What Kind of Rail Materials Will Survive in Heavy-Haul Service?
(Part 2 of 2)
By James R. Hornaday, Jr. • October, 2009
Part 1 of this feature appeared in the July issue of Interface Journal.
Contrary to many railroaders’ and rail mills’ opinions, there are no innocuous inclusions in rail. Any simple oxide particle, any complex oxide particle, any sulfide particle, or any complex oxide-sulfide particle in a rail will initiate a crack in the rail if it happens to be located in a critically stressed section of rail.

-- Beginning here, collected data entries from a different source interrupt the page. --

-- ==== Sys2Proof/Laws/Compose.lean ====
section
/-! SUPPORT. What a record appended, a composition released and an abort do, each as an update of the fields it touches. -/

namespace Sys2Proof.Machine

/-- A flag set stays set through a raise of any kind. -/
theorem raiseBoth_keeps {s : State} {j : NoticeKind} (k : NoticeKind) (h : s.bothRaised j) : (s.raiseBoth k).bothRaised j := by
  have hm : ∀ x y m : BitVec 10, x &&& m ≠ 0 → (x ||| y) &&& m ≠ 0 := by
    intro x y m hx hy
    apply hx
    have h1 : x &&& m = x &&& ((x ||| y) &&& m) := by
      ext i
      simp
      cases x[i] <;> simp
    rw [h1, hy]
    simp
  intro q
  cases q
  · exact hm _ _ _ (h .cp)
  · exact hm _ _ _ (h .mp)

/-- An append writes the log, clears the drop count and raises notices; FRAME is raised on both ports. -/
theorem appendRecord_frame (s : State) (x : Context) (n : Nat) (ab : Bool) :
    (∃ pp, s.appendRecord x n ab =
      { s with
        log := s.log.append (recordOf x n s.capture.drops ab), capture := { s.capture with drops := 0 }, ports := pp })
    ∧ (s.appendRecord x n ab).bothRaised .frame
    ∧ quietPorts (s.appendRecord x n ab).ports = quietPorts s.ports := by
  unfold State.appendRecord
  dsimp only
  split
  · exact ⟨⟨_, rfl⟩, raiseBoth_bothRaised _ _, rfl⟩
  · exact ⟨⟨_, rfl⟩, raiseBoth_keeps _ (raiseBoth_bothRaised _ _), rfl⟩

/-- The release of a composition drops the context and the kept count, retires the set, and unpins the slots and the plan. -/
theorem releaseComposition_frame (s : State) (x : Context) :
    (∃ pl, s.releaseComposition x =
      { s with
        composer := none, capture := s.capture.endComposition, view := s.view.countTaken, plans := pl })
    ∧ ∀ id, x.view.plan = some id → ((s.releaseComposition x).plan id).refs.pinned = false := by
  constructor
  · unfold State.releaseComposition
    dsimp only
    split <;> exact ⟨_, rfl⟩
  · intro id h
    unfold State.releaseComposition
    simp only [h]
    simp [State.plan, State.onRefs, State.setPlan]

/-- An abort withdraws the fetch, takes the picture out of the View Lane's buffer and marks it, appends the record, and
unpins the plan (R136, R156). -/
theorem abortComposition_spec (s : State) (x : Context) (h : s.composer = some x) :
    let t := s.abortComposition
    (∃ pp pl, t =
      { s with
        composer := none, arb := s.arb.withdrawFetch, view := (s.view.abort x.frame).countTaken
        log := s.log.append (recordOf x ((s.view.abort x.frame).underrunOf x.frame) s.capture.drops true)
        capture := ({ s.capture with drops := 0 } : Capture).endComposition, ports := pp, plans := pl })
    ∧ t.bothRaised .frame ∧ quietPorts t.ports = quietPorts s.ports
    ∧ ∀ id, t.plan id = { s.plan id with refs := { (s.plan id).refs with
        pinned := if x.view.plan = some id then false else (s.plan id).refs.pinned } } := by
  intro t
  let a : State := { s with arb := s.arb.withdrawFetch, view := s.view.abort x.frame }
  let n := a.view.underrunOf x.frame
  have ht : t = (a.appendRecord x n true).releaseComposition x := by
    simp only [t, State.abortComposition, h]
    rfl
  obtain ⟨⟨pp, ha⟩, hf, hq⟩ := appendRecord_frame a x n true
  obtain ⟨⟨pl, hr⟩, _⟩ := releaseComposition_frame (a.appendRecord x n true) x
  have hp : t.ports = (a.appendRecord x n true).ports := by rw [ht, hr]
  refine ⟨⟨pp, pl, ?_⟩, ?_, ?_, ?_⟩
  · rw [ht, hr, ha]
  · unfold State.bothRaised
    rw [hp]
    exact hf
  · rw [hp]
    exact hq
  · intro id
    rw [ht, ha]
    unfold State.releaseComposition
    dsimp only
    cases hv : x.view.plan with
    | none => simp; rfl
    | some j =>
      simp only [State.plan, State.onRefs, State.setPlan, Quad.get_set]
      by_cases e : id = j
      · subst e
        simp
        exact ⟨rfl, rfl, rfl, rfl⟩
      · have : ¬j = id := fun k => e k.symm
        simp [e, this]
        rfl

end Sys2Proof.Machine
end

Dr. M. Nabil Bassim at the University of Manitoba demonstrated this fact in several research studies (1, 2, 3), indicating that the mechanism for crack initiation for each type of inclusion in rail is different.
• Aluminum oxide particles generate a tensile residual stress field around each alumina particle. It takes less applied stress on the rail to initiate a crack in the pearlite surrounding the alumina particle.
• Conventional oxides and complex oxides are inherently brittle. They crack easily under minimal loading. The resultant crack will extend into the surrounding pearlite matrix.
• Sulfide particles have absolutely no bond with their surrounding pearlite matrix material. They contribute no "strength" to the pearlite when it is stressed. The action is analogous to cracking open a pea pod — the peas do not hold anything together. The shear crack resistance of any sulfide particle is equivalent to a void of the same size and shape.
Controlled laboratory test work on specially prepared rail steels by Drs. J. Kalousek, D.M. Fegredo, E.E. Laufer, and M.T. Shehata generated the conclusion that the total volume fraction of sulfide particulate in the steel was a detrimental factor for avoiding or minimizing rail head wear (4, 5, 6).
Small inclusions in a railhead’s near-surface layer will definitely be overload-compression shear-stressed. At least one major heavy-haul railroad considers the extent of surface corrugation damage (or spalling) in premium rails to be one of the most serious causes for rail damage and replacement. Since near-surface railhead material is continuously wheel-loaded, it is subject to unavoidable near-infinity shear strain. It is not hard to extrapolate laboratory test results to recognize that any non-metallic particle in that high-strain field will severely limit the pearlitic structure’s ability to continue plastic deformation without initiating a surface spall crack.
Current inclusion-related quality specifications for rail intended for heavy-axle-load service merely prohibit the presence of single, large ultrasonically detectable inclusions in the rail, and only partially limit the size and aggregation of inclusions that can be seen in macro-etched transverse section test surfaces.
Rail breaking dynamically under stress reacts consistently with predictions derived from modern fracture mechanics, so long as the perceived flaw is a single, isolated flaw. The analysis becomes murky whenever two or more inclusion flaws are in close proximity. There is no effective procedure for assessing the real enhanced flaw potential of a cluster or an aligned string of non-metallic inclusions in a rail.
All so-called undersize particles, regardless of their clustering or aggregation, are commonly considered to be benign at the time of rail acceptance. The fact that initiation of rail failure may be traced to a clustered inclusion site is of little help to a railroad arguing with a supplier mill that the inclusion cluster in the supplied rail initiated failure.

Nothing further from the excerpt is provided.